Lorraine played it to the hilt, and the kid bit so hard he might’ve cracked a tooth. Hendricks had to suppress a laugh when the officer slid aside a panel of steel barricade just wide enough to let them pass, and Lorraine shuffled through, arms out like a blind man’s, headed back toward Pendleton’s.

Hendricks trotted after and, with affection not entirely faked, gently turned her around so that they faced the outer lots and the parking garage beyond. Then they strolled arm-in-arm into the distance.

They entered the parking garage just for show and exited the other side, out of sight of the casino. It was there they parted ways. “You sure you’ll be all right?” Hendricks asked her. He was reluctant to strand her so far from her group, in the vast commercial stretch that surrounded the Pendleton’s grounds.

“I ain’t an invalid,” she replied. “I’ve got a cell phone, and thanks to you some spending money, too. I’m gonna call a cab, and I’m gonna have him take me to Winstead’s for a bacon cheeseburger and a chocolate malt. I’m convinced that low-fat crap they feed us at the home don’t actually make you live longer-all those years of not being able to taste your food just makes it feel that way. I’ll cab it back when I’m good and ready.”

Hendricks smiled and peeled another hundred off his roll for her. “In case you ever feel the need to break out for a decent meal again.”

“You’re a dear. You care to split that cab?”

“That’s all right,” he said.

She looked appraisingly at him a moment. “Take care of yourself, would you?”

“I will try.”

Lorraine pecked him on the cheek, and Hendricks set out walking, heading south until he hit the Missouri River, then following its lazy eastward arc until he disappeared from Lorraine’s sight.

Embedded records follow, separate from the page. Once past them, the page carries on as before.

/-- KEND of this skein of stream 7, whose context is e, has completed. -/
def ending (e : Rec64) (x : Skein) : State :=
  let s := { busy fun d => { d with running := some x, ending := true } with store := [(7, e), (262144 - 4096, prick0)] }
  (s.setQueue 6 { s.queue 6 with clim := 4, inb := some 8 }).setPart 0 { s.part 0 with trUnits := 8 }
/-- An egress item of 60 bytes at the start of hank 0. -/
def egress0 : QItem := { len := 16, payload := BitVec.ofNat 448 (0x010000000000 + 60 * 2 ^ 48) }
theorem wit_CommitAppendsOrParks_general :
    let timed := ending (rset openCtx 5 61 1 1) { skein with ctx := 7, staged := [egress0] }
    let traced := (ending openCtx { skein with ctx := 7, traced := true, staged := [egress0] }).dset 0x3000 13 1
    let checked := ending (rset openCtx 0 47 1 1) { skein with ctx := 7, staged := [egress0] }
    let runs (s : State) : Prop := ((s.disp 0).running.isSome = true ∧ (s.disp 0).ending = true ∧ (s.queue 6).state = .active ∧
      ((s.traceFlush 0 true).disp 0).running.isSome = true ∧ (s.traceFlush 0 true).commitWaits 0 = false ∧ (s.queue 6).items.length + 1 ≤ (s.queue 6).clim)
    (runs timed ∧ runs checked) ∧ ctxTimed (timed.entry 7) = true ∧ egressItem egress0 = some (0x010000000000, 60) ∧
    timed.inOwnHank 0 0 0x010000000000 60 = true ∧ ctxChkEn (checked.entry 7) = true ∧ traced.dget 0x3000 13 ≠ 0 ∧ (traced.part 0).trUnits ≠ 0 ∧
    runs traced ∧ ((after (.regionScrub 0) timed).traceFlush 0 true).commitWaits 0 = true ∧ (timed.queue 6).inb = some 8 := by decide +kernel
theorem wit_QueueWindowOperations_timed :
    let s := { live stOpen with store := (7, rset openCtx 5 61 1 1) :: site.store }.setQueue 6 { queue5 with flush := true, outb := some 7 }
    s.timedOut (s.queue 6) = true ∧ s.reachesQueue (.pcie (.vf 0)) 6 = true ∧ s.regionHolds 6 = false ∧ (s.queue 6).state = .active ∧
    queued.timedOut (queued.queue 5) = false := by decide +kernel
theorem wit_HankHandoverAndScrub_test :
    let s : State := { hanked {} with rst := { (hanked {}).rst with tests := [(1, 3)] } }
    s.testing 1 3 = true ∧ (s.hank 3).pendBit = false ∧ (word0.extractLsb' 0 5).toNat < 18 ∧ word0.extractLsb' 0 5 ≠ (s.hank 3).owner ∧
    (hanked {}).testing 1 3 = false := by decide +kernel
theorem wit_ControlMatrixServesMasters_locked :
    let s : State := { State.reset with mcs := [(143, { lock := true })] }
    (s.mc 143).lock = true ∧ s.atM 0 = true ∧ (0x01F000900010#64).toNat = 0x01F000900010 ∧ windowBase + 143 * 0x40000 + 0x2E178 < 2 ^ 48 ∧
    0x2E178 % 8 = 0 := by decide +kernel
theorem wit_FramesStartOnTheWire_sync :
    let f (type : Nat) : TxFrame := { tx 0 0 with bytes := ptpMessage type frame60 }
    isSync (f 0).bytes = true ∧ isSync (f 8).bytes = false ∧ (sending { gov := [f 0] }).portSends 0 = true ∧
    (sending { gov := [f 0] }).wireFree 0 10000 (f 0).bytes.length = true ∧ ((sending {}).dset 0x2140 5 1).dget 0x2140 5 = 1 ∧
    ((sending {}).dset 0x2140 5 0).dget 0x2140 5 ≠ 1 := by decide +kernel
theorem wit_TimebaseAndTimers_threshold :
    let s := (timed {} 0).dset 0x7000 4 1000
    s.dget 0x7000 4 = 1000 ∧ s.time.lag.natAbs = 20000 ∧ State.reset.time.lag.natAbs ≤ State.reset.dget 0x7000 4 ∧
    ({ s with node := .preop } : State).mayStep = true := by decide +kernel
theorem wit_InterruptsReachTheirTargets_drain :
    let s := (pended .executing).setDisp 0 { drain := true }
    (s.disp 0).drain = true ∧ ((pended .executing).disp 0).drain = false ∧ s.l1Pick 0 = some 2 ∧ s.atBoundary 0 = true ∧
    site.hostUp = true ∧ (addressed .fault).hostUp = false := by decide +kernel
theorem wit_ShuttleChannelsRunLists_skip :
    let l : ShList := ⟨none, 0, none, 0, 0, 0, false⟩
    let s (c : BitVec 3) : State := shuttling { st := .halted, cause := c, cur := some l } (64 + 2 ^ 33)
    ((s 3).shuttle 0).st = .halted ∧ (s 3).node ≠ .fault ∧ ((s 3).shuttle 0).cause = 3 ∧ ((s 3).shuttle 0).cur.isSome = true ∧
    ((s 3).shFetch 0 0).isSome = true ∧ (s 3).shReach 0 0 = .ok ∧ ((s 1).shuttle 0).cause ≠ 3 ∧
    ({ s 3 with node := .fault } : State).node = .fault := by decide +kernel
/-- A replacement of spindle 0's position by position 8, begun at u = 0, before and after the mapping has changed. -/
theorem wit_AdaptationAndPositions_move :
    let m : SpareMove := { old := 0, new := 8, start := 0 }
    let s (m : SpareMove) : State := { addressed .operational with
      rst := { State.reset.rst with spare := [(0, some m)] }, clock := { State.reset.clock with u := 1185 } }
    (s m).rst.spare = [(0, some m)] ∧ m.moved = false ∧ m.new / 9 = 0 / 8 ∧ m.start + 1185 ≤ (s m).clock.u ∧ (s m).pending = [] ∧
    (s m).rst.pwrLow = false ∧ (s m).rst.held = false ∧ m.old = (s m).posOf 0 ∧ m.new ≠ m.old ∧ Memory.wf (s m).mem = true ∧
    ((s { m with moved := true }).setMap 0 8).logOf 0 = none ∧ ((s { m with moved := true }).core 0).run ≠ .halted ∧
    (((s { m with moved := true }).modCore 0 fun c => { c with run := .halted }).core 0).run = .halted := by decide +kernel
theorem wit_HostFunctionsRingsAndLinks_lost :
    let s := (addressed .operational).dset 0x2200 7 1
    let t : State := { s with hdms := [(0, { base := 2, count := 4, committed := true })] }
    (tabGet {} t.hdms 0).committed = true ∧ (t.dropHdm 0).hdmOf (2 * 2 ^ 26) = some 0 ∧ (t.dropHdm 0).hbmServes (2 * 2 ^ 26) 0 = false ∧
    (t.dropHdm 0).cxlMode = true ∧ s.rst.tripped = false := by decide +kernel

/-- The values of keys 0x1000.01 and 0x7000.04. -/
def bank0 : Bank := ⟨7, [(0x100001, [1, 2]), (0x700004, [])]⟩
theorem wit_EntriesThatAct_store :
    let s := (addressed .operational).dset 0x1200 5 2048
    let run : StoreRun := { bank := none, ok := true }
    let t : State := { s with mgmt := { s.mgmt with storing := some run } }
    s.mgmt.storing = none ∧ t.mgmt.storing.isSome = true ∧ 2048 ≤ s.dget 0x1200 5 ∧ t.serves .pf = true ∧
    bank0.recs.all (fun e => decide (e.1 < 2 ^ 24 ∧ e.2.length < 2 ^ 16)) = true ∧
    ((addressed .preop).core 128).run ≠ .halted ∧ ((addressed .preop).core 128).run ≠ .off := by decide +kernel
theorem wit_NodeStatesAndAssignment_urgent :
    let s := addressed .preop
    let e : Emcy := ⟨0x4001, 1, 0, 0, none⟩
    let v (q : List ZmpTx) : State := { s with
      mgmt := { s.mgmt with plca := true, ackDue := some (0, none), txq := q }, clock := { s.clock with cycles := 100000 } }
    (v []).mgmt.urgent = 0 ∧ 0 < (v [emcyTx e]).mgmt.urgent ∧ (v []).node ≠ .unaddressed ∧ (v []).mgmt.ackDue = some (0, none) ∧
    0 + 100000 ≤ (v []).clock.cycles ∧ (v []).mgmt.txq.length < 16 ∧ (v []).zmpAlive = true ∧ (v []).mgmt.plca = true := by decide +kernel
theorem wit_ResetsAndStartup_rails :
    let r : Rst := { State.reset.rst with pwrLow := true, low := 4 }
    r.pwrLow = true ∧ r.low.getLsbD 6 = false ∧ r.low.getLsbD 2 = true ∧ r.low.getLsbD 1 = false ∧ r.low.getLsbD 0 = false ∧ r.low ≠ 0 := by decide
theorem wit_SupplyTemperatureAndFatalErrors_rails :
    let s : State := { State.reset with rst := { State.reset.rst with held := true } }
    let t := after (.supplyWarning 5) s
    s.rst.held = true ∧ s.rst.warn.getLsbD 5 = false ∧ t.rst.low.getLsbD 5 = true ∧ t.rst.warn.getLsbD 5 = false ∧ s.rst.low.getLsbD 5 = false ∧
    (let u : State := { s with rst := { s.rst with held := false, resetLow := true } }; u.rst.resetLow = true ∧ u.rst.pwrLow = false) := by decide +kernel
/-- A STORE runs in a quiet device. -/
theorem wit_EmptyQueueTicks_store :
    let s := addressed .operational
    let x : StoreRun := { bank := some (true, bank0), ok := true, answer := some .resp }
    let t : State := { s with mgmt := { s.mgmt with storing := some x } }
    t.pending = [] ∧ t.timers = [] ∧ t.rst.pos = [] ∧ t.rst.spare = [] ∧ t.mgmt.rxq = [] ∧ t.traceOut = [] ∧ t.egress = [] ∧
    t.dget 0x2140 1 = 0 ∧ t.node ≠ .fault ∧ t.mgmt.storing = some x ∧ s.mgmt.storing = none ∧ t.rst.pwrLow = false ∧ t.rst.held = false ∧
    (addressed .fault).node = .fault := by decide +kernel

end Sys2Proof.Tests
end

section
/-! PROOFS. The scope of the contract (00): what the governor's answer to an admission request changes, and R7. -/

namespace Sys2Proof.Machine
open Sys2Proof

/-! ## Reading an entry and answering it (15 R434, R435) -/

/-- A change of the rings' frame, undone on the fields of the frame, gives the state before it. -/
theorem ringsOnly_restore {s t : State} (h : ringsOnly s t) :
    { t with rings := s.rings, sent := s.sent, cxlCache := s.cxlCache, msix := s.msix, l2 := s.l2 } = s := by
  unfold ringsOnly at h
  rw [h]

theorem ringsOnly_redeem (s : State) (p r : Nat) : ringsOnly s (s.redeem p r) := ringsOnly_setRing ..

theorem ringsOnly_ringTake (s : State) (p r : Nat) : ringsOnly s (s.ringTake p r) := rfl

theorem ringsOnly_take_redeem_answer (s : State) (p code tag detail : Nat) :
    ringsOnly s (((s.ringTake p 0).redeem p 1).anqAnswer p code tag detail) :=
  ringsOnly_trans (ringsOnly_ringTake s p 0) (ringsOnly_trans (ringsOnly_redeem _ p 1) (ringsOnly_anqAnswer ..))

/-! ## The open-stream request (02 R76, R436) -/

/-- What an open-stream request can do: it is refused with the state as it was, or accepted on one spindle.
Each of the nine tests before the candidates can only refuse. -/
theorem State.openReq_cases (s : State) (p : Nat) (r : Req) :
    (s.openReq p r).2.2 = s ∨ ∃ k bind, s.openReq p r = (cAccepted, s.accept p k r bind) := by
  unfold State.openReq
  dsimp only
  iterate 9 (split; · exact .inl rfl)
  split
  case h_1 b _ => exact .inr ⟨b.1, b.2.2, rfl⟩
  case h_2 => exact .inl rfl

theorem State.openReq_refused {s : State} {p : Nat} {r : Req} (h : (s.openReq p r).1 ≠ 0) : (s.openReq p r).2.2 = s := by
  obtain same | ⟨k, bind, accepted⟩ := s.openReq_cases p r
  · exact same
  · exact absurd (congrArg Prod.fst accepted) h
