-- ==== Sys2Proof/Laws/Decode.lean ====
section
/-! SUPPORT. The word layouts: the fields of a laid-out word, and its fixed bits under the masks of R92. -/

namespace Sys2Proof

/-- `hi` is the high part of `hi ++ lo`. -/
theorem extract_append_high {m n k : Nat} (hi : BitVec m) (lo : BitVec n) (j : Nat) (h : k = n + j) (l : Nat) :
    (hi ++ lo).extractLsb' k l = hi.extractLsb' j l := by
  subst h
  ext i hi'
  simp [BitVec.getLsbD_append, show ¬ n + j + i < n by omega, show n + j + i - n = j + i by omega]

/-- The low part of `hi ++ lo`, inside `lo`. -/
theorem extract_append_low {m n : Nat} (hi : BitVec m) (lo : BitVec n) (j l : Nat) (h : j + l ≤ n) :
    (hi ++ lo).extractLsb' j l = lo.extractLsb' j l := by
  ext i hi'
  simp [BitVec.getLsbD_append, show j + i < n by omega]

theorem extract_all {n : Nat} (b : BitVec n) : b.extractLsb' 0 n = b := by
  ext i hi; simp

/-! ### The bits of a laid-out word -/

theorem getLsbD_wordA (a : Nibble) (b : Addr) (k : Nat) :
    (wordA a b).getLsbD k = if k < 12 then b.getLsbD k else a.getLsbD (k - 12) :=
  (BitVec.getLsbD_append ..).trans (by cases h : decide (k < 12) <;> simp_all)

theorem getLsbD_wordXK (a x : Nibble) (b : Byte) (k : Nat) :
    (wordXK a x b).getLsbD k =
      if k < 8 then b.getLsbD k else if k < 12 then x.getLsbD (k - 8) else a.getLsbD (k - 12) :=
  (BitVec.getLsbD_append (x := a ++ x) (y := b)).trans (by
    rw [BitVec.getLsbD_append]
    by_cases h : k < 8
    · simp [h]
    · by_cases h' : k < 12
      · simp [h, h', show k - 8 < 4 by omega]
      · simp [h, h', show ¬ k - 8 < 4 by omega, show k - 8 - 4 = k - 12 by omega])

theorem getLsbD_wordOfBytes (a b : Byte) (k : Nat) :
    (wordOfBytes a b).getLsbD k = if k < 8 then b.getLsbD k else a.getLsbD (k - 8) :=
  (BitVec.getLsbD_append ..).trans (by cases h : decide (k < 8) <;> simp_all)

/-- The low byte of a word in the formats `XYN` and `XY` is `y :: n` (R8). -/
theorem wordXYN_eq (a x y n : Nibble) : wordXYN a x y n = wordXK a x (y ++ n) :=
  (BitVec.append_assoc (x₁ := a ++ x) (x₂ := y) (x₃ := n)).trans rfl

/-! ### The fields of a laid-out word -/

@[simp] theorem fieldN1_wordA (a : Nibble) (b : Addr) : fieldN1 (wordA a b) = a :=
  (extract_append_high a b 0 rfl 4).trans (extract_all a)

@[simp] theorem fieldNNN_wordA (a : Nibble) (b : Addr) : fieldNNN (wordA a b) = b :=
  (extract_append_low a b 0 12 (by omega)).trans (extract_all b)

@[simp] theorem fieldN1_wordXK (a x : Nibble) (b : Byte) : fieldN1 (wordXK a x b) = a :=
  (extract_append_high (a ++ x) b 4 rfl 4).trans
    ((extract_append_high a x 0 rfl 4).trans (extract_all a))

@[simp] theorem fieldX_wordXK (a x : Nibble) (b : Byte) : fieldX (wordXK a x b) = x :=
  (extract_append_high (a ++ x) b 0 rfl 4).trans
    ((extract_append_low a x 0 4 (by omega)).trans (extract_all x))

@[simp] theorem fieldNN_wordXK (a x : Nibble) (b : Byte) : fieldNN (wordXK a x b) = b :=
  (extract_append_low (a ++ x) b 0 8 (by omega)).trans (extract_all b)

@[simp] theorem fieldN1_wordXYN (a x y n : Nibble) : fieldN1 (wordXYN a x y n) = a :=
  (extract_append_high (a ++ x ++ y) n 8 rfl 4).trans
    ((extract_append_high (a ++ x) y 4 rfl 4).trans
      ((extract_append_high a x 0 rfl 4).trans (extract_all a)))

@[simp] theorem fieldX_wordXYN (a x y n : Nibble) : fieldX (wordXYN a x y n) = x :=
  (extract_append_high (a ++ x ++ y) n 4 rfl 4).trans
    ((extract_append_high (a ++ x) y 0 rfl 4).trans
      ((extract_append_low a x 0 4 (by omega)).trans (extract_all x)))

@[simp] theorem fieldY_wordXYN (a x y n : Nibble) : fieldY (wordXYN a x y n) = y :=
  (extract_append_high (a ++ x ++ y) n 0 rfl 4).trans
    ((extract_append_low (a ++ x) y 0 4 (by omega)).trans (extract_all y))

@[simp] theorem fieldN_wordXYN (a x y n : Nibble) : fieldN (wordXYN a x y n) = n :=
  (extract_append_low (a ++ x ++ y) n 0 4 (by omega)).trans (extract_all n)

/-- The high byte of the two bytes of a word is the first (R68). -/
@[simp] theorem highByte_wordOfBytes (h l : Byte) : highByte (wordOfBytes h l) = h :=
  (extract_append_high h l 0 rfl 8).trans (extract_all h)

@[simp] theorem lowByte_wordOfBytes (h l : Byte) : lowByte (wordOfBytes h l) = l :=
  (extract_append_low h l 0 8 (by omega)).trans (extract_all l)

/-- A word is put together again from its two bytes (R66). -/
@[simp] theorem wordOfBytes_bytes (w : Word) : wordOfBytes (highByte w) (lowByte w) = w := by
  apply BitVec.eq_of_getLsbD_eq
  intro k hk
  rw [getLsbD_wordOfBytes]
  by_cases h : k < 8
  · simp [lowByte, h]
  · simp [highByte, h, show 8 + (k - 8) = k by omega, show k - 8 < 8 by omega]

/-! ### Fixed bits -/

@[simp] theorem wordA_and_mask (a : Nibble) (b : Addr) : wordA a b &&& 0xF000#16 = wordA a 0 := by
  apply BitVec.eq_of_getLsbD_eq
  intro k hk
  rw [BitVec.getLsbD_and, getLsbD_wordA, getLsbD_wordA]
  interval_cases k <;> simp

@[simp] theorem wordXK_and_mask (a x : Nibble) (b : Byte) : wordXK a x b &&& 0xF000#16 = wordXK a 0 0 := by
  apply BitVec.eq_of_getLsbD_eq
  intro k hk
  rw [BitVec.getLsbD_and, getLsbD_wordXK, getLsbD_wordXK]
  interval_cases k <;> simp

@[simp] theorem wordXK_and_code (a x : Nibble) (b : Byte) : wordXK a x b &&& 0xF0FF#16 = wordXK a 0 b := by
  apply BitVec.eq_of_getLsbD_eq
  intro k hk
  rw [BitVec.getLsbD_and, getLsbD_wordXK, getLsbD_wordXK]
  interval_cases k <;> simp

@[simp] theorem wordXYN_and_mask (a x y n : Nibble) : wordXYN a x y n &&& 0xF000#16 = wordXYN a 0 0 0 := by
  rw [wordXYN_eq, wordXYN_eq]; exact wordXK_and_mask a x _

@[simp] theorem wordXYN_and_sub (a x y n : Nibble) : wordXYN a x y n &&& 0xF00F#16 = wordXYN a 0 0 n := by
  rw [wordXYN_eq, wordXYN_eq]
  apply BitVec.eq_of_getLsbD_eq
  intro k hk
  rw [BitVec.getLsbD_and, getLsbD_wordXK, getLsbD_wordXK, BitVec.getLsbD_append, BitVec.getLsbD_append]
  interval_cases k <;> simp

end Sys2Proof
end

Hendricks walked for miles in Norm Gunderson’s god-awful, pinching boat shoes before he came across a set of railroad tracks. He knew the Feds would be covering all passenger rails out of town, as well as airports and rental-car companies, but that was fine by him, since he didn’t plan on availing himself of any of those. He followed the tracks until they crossed a roadway, then waited for a freight train to roll by. It wouldn’t take long, he reasoned- Kansas City was a major shipping hub, servicing freight carriers both local and national-and he knew that trains crossing streets were required to slow. He waited just beyond the intersection in a shallow ditch, shielded from view of the street by a stand of trees. An hour later, his waiting paid off, and he climbed onto an empty cargo car headed for Peoria-not that Hendricks knew that until he’d arrived.